Today’s article focuses on two things: a rum and a cocktail. In terms of rum we are dealing with the Mount Gay XO, a molasses rum that won many awards, while the cocktail is also an internationally known classic: The Royal Bermuda Yacht Club. When it comes to the Royal Bermuda Yacht Club, however, there are a few inconsistencies and I hope I this article will bring some light into some confusing aspects, for instance why a Bermuda cocktail calls for a Barbados rum. (provided test product)*
First, let me tell you something about the Mount Gay XO Rum. As you can read in my article about the Mount Gay Black Barrel, the Mount Gay distillery is a historically very significant one as it is arguably the oldest still producing rum distillery in the world. Some further information and frame details about the Mount Gay brand can also be found in in that article. Now the Mount Gay XO, compared to the Black Barrel, inheres the nimbus to represent an older and more mature rum, so it makes sense at this point to have a closer look on the available details about this rum.

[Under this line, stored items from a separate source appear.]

/-- Blame an array, at work on tile `t` (R222). An array that is retired already is not retired again. -/
def Dev.blameArray (d : Dev) (a t : Nat) : Dev :=
  let window := d.nat Obj.retireWindow * 1000
  let d := d.updArr a (fun x => { x with blames := d.now :: x.blames.filter (fun t => decide (d.now ≤ t + window)) })
  let d := (d.bump (Obj.blames a)).logRep 0x06 sevWarn 0x0004 a (fun c => [.f a, .f t, .w c])
  let d := d.calRequest a 1
  if (d.arr a).state ≠ 4 ∧ d.nat Obj.retireCount ≤ (d.arr a).blames.length then d.retireArray a else d

/-- Retiring the array would leave a tile of a slot in use with no placement (R222). -/
def Dev.retireLeaves (d : Dev) (a : Nat) : Bool :=
  (List.range 2).any (fun m => d.modelInUse m && d.nat (Obj.modelSlotState m) == 2 &&
    (d.image m).tiles.any (fun t =>
      t.places.any (fun p => p.1 == (d.arr a).logical) &&
      t.places.all (fun p => p.1 == (d.arr a).logical || ! d.served p.1)))

/-- A write of Retire (R21, R222). For an array retired already R222 gives no answer: the model's choice is STATE (log entry 74). -/
def Dev.writeRetire (d : Dev) (a : Nat) : Dev × RCode :=
  if (d.arr a).state = 4 ∨ (d.arr a).state = 0 ∨ d.retireLeaves a then (d, .state) else (d.retireArray a, .ok)

/-! ## Weight banks (R209, R214, R215) -/

/-- The weights of a checksum column: for each row the sum over the even, or the odd, logical columns (R209). -/
def checkWeights (w : Array Byte) (t : Tile) (odd : Nat) : List Int :=
  (List.range t.rows).map (fun r =>
    sumI (((List.range t.cols).filter (fun c => c % 2 == odd)).map (fun c => (w.getD (r * t.cols + c) 0).toInt)))

/-- The HBM address of a model slot's image area (R216). -/
def modelBase (m : Nat) : Nat := 5 * 2 ^ 36 + 50331648 * m

/-- A bank programmed with tile number `k` of an image. -/
def bankWith (image : Bytes) (k : Nat) (t : Tile) : WBank :=
  let bs := slice image t.offset (t.rows * t.cols)
  { tile := k, rows := t.rows, cols := t.cols, weights := bs, even := checkWeights bs.toArray t 0, odd := checkWeights bs.toArray t 1 }

/-- Program bank `b` of an array from the model store: the tile that the image of its slot places there; without one the bank holds
zero weights (R214 to R216). The weights are read on port 9 (R327). -/
def Dev.programBank (d : Dev) (a b : Nat) : Dev :=
  let m := b / 2
  let i := d.image m
  let here (t : Tile) : Bool := t.places.any (fun p => p.1 == (d.arr a).logical && p.2 == b % 2)
  match (i.tiles.zip (List.range i.tiles.length)).find? (fun e => here e.1) with
  | some (t, k) =>
    (d.updArr a (fun x => { x with banks := Tbl.put x.banks b (bankWith (d.slot m).image k t) })).memRequest 9 (modelBase m + t.offset)
      (t.rows * t.cols) false
  | none => d.updArr a (fun x => { x with banks := Tbl.del x.banks b })

/-- Program the bank pair of slot `m` of an array (R215). -/
def Dev.programArray (d : Dev) (m a : Nat) : Dev := (d.programBank a (2 * m)).programBank a (2 * m + 1)

/-- SPARE_PROGRAMMED: the spare has been programmed with the slots that hold a model, and enters dispatch (R223). -/
def Dev.spareProgrammed (d : Dev) (a : Nat) : Dev :=
  if (d.arr a).state ≠ 3 then d
  else
    let ready := (List.range 2).filter (fun m => d.nat (Obj.modelSlotState m) == 2)
    let slots := sumN (ready.map (fun m => 2 ^ m))
    let d := ready.foldl (fun d m => d.programArray m a) d
    ((d.updArr a (fun x => { x with state := 1 })).log 0x06 sevInfo 0x0007 [.f a, .f slots]).activeSetChanged

/-! ## Results (R228 to R230) -/

/-- The 128-bit result (R228). -/
def ClsRes.bytes (r : ClsRes) : Bytes :=
  packLE 16 [(r.candSeq, 32), (r.conf, 16), (r.conf2, 16), (r.modelId, 16), (r.cls, 6), (r.cls2, 6), (r.view, 2), (r.slot, 1),
    (b2n r.verified, 1), (r.reason, 3), (r.attempts, 2), (0, 11), (min 65535 r.reruns, 16)]

/-- Shed a request (R229). -/
def Dev.shed (d : Dev) (q : ClsReq) : Dev :=
  let d := d.giveResult (noResult q.cand 4)
  d.logRep 0x06 sevWarn 0x0009 0 (fun n => [.w n, .w d.cls.queue.length])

The Mount Gay XO is a blend of different, older distillates. To that point it keeps what I promises. On closer inspection, however, it is already noticeable that we cannot find an exact age anywhere on the label, only the indication XO (“Extra Old”) acts as a soft indicator. If you do some research on specific amounts of time, you will find various but contradicting information. So I’ve found some sources speaking of 17-year-old distillates and sometimes only of ten-year-olds. Ultimately, however, it is probably best to trust the information on the Mount Gay website, which speaks of a blend of eight- to fifteen-year-old distillates. The individual rums of this blend were stored in former bourbon barrels, which of course promises corresponding aromas. The matured distillates consist – also in comparison to the Black Barrel – for the most part of double-distilled pot still-rums, which after the maturation process were diluted to drinking strength with water from the distiller’s own spring. Finally the rum is bottled at 43% ABV. So far so good. But how does the Mount Gay XO perform in the tasting?
Aroma: You can immediately notice the effect of the bourbon barrels on the nose! A nice, rich vanilla with fine orange notes, some cloves, ripe bananas, oak, a touch of cinnamon and also a little roasted coffee. Nonetheless it is unmistakably clear that we are dealing with a rum here from the very beginning. A very nice, complex and pleasant to smell rum blend.
Taste: On the palate, a spicy and full-bodied flavor evolves with oak from the long maturation process. Then there are oranges, vanilla and bananas making their way. Cinnamon, nutmeg and a hint of coconut initiate the finish.
Finish: not too sweet, spicy and with full barrel flavors. A great rum!
The Mount Gay XO is perfectly suited for the use in a true cocktail classic (but of course also for the use in other drinks) that brings some confusion with it: the Royal Bermuda Yacht Club. Although Bermuda of course also makes its own rum (and with the Dark `N´ Stormy even owns its own, copyrighted cocktail), the Royal Bermuda Yacht Club explicitly calls for Barbados rum. And to make matters worse, not only does Bermuda have a Royal Yacht Club, but Barbados also has its own Barbados Yacht Club. So why the cocktail is not called Royal Barbados Yacht Club? Would be much more appropriate, wouldn’t it?
Well, the exact reason for this can unfortunately no longer be determined. For the first time, the cocktail appeared in Crosby Gaige’s “Cocktail Guide and Ladies Home Companion” in 1941, where the recipe is very variable and not very certain. It calls for “Falernum or sugar syrup” as a choice. In addition to that, you can also choose whether to use Triple Sec (Cointreau) or brandy. But how did Gaige (or anyone before him?) come up with the name for the drink? If he has ever been to Bermuda or not and why it should not be Bermuda rum in the cocktail…. To be honest these mysteries will probably never be resolved. But the now widely accepted variant made with Falernum and Triple Sec goes back to Victor Bergeron aka “Trader Vic”, who committed himself in 1947 in his Bartender’s Guide to these two ingredients. However, one must remember that the recipe is only a rough guideline, depending on which Falernum and which rum you’re using. I opted for the Revolte Falernum and adjusted the quantities a bit, because I found that the balance of flavors is simply best that way. Basically, the Royal Bermuda Yacht Club is ultimately a variant of the Daiquiri with an alternative source of sweetness and aged rum instead of white one.
Recipe “Royal Bermuda Yacht Club”:
6.5 cl Mount Gay XO Barbados Rum
2.5 cl lime juice
2 cl Revolte Falernum
1 bar spoon Triple Sec (also very nice with the Clément Créole Shrubb)
2 Dashes Angostura Bitters
Preparation: Shake all ingredients vigorously on ice and strain into your pre-chilled glass.
Garnish: lime zest
Buying sources: At specialized retailers or online
*The fact that this product has been sent to me free of charge for editorial purposes does not – in any way – imply any influence on the content of this article or my rating. On the contrary, it is always an indispensable condition for me to be able to review without any external influence.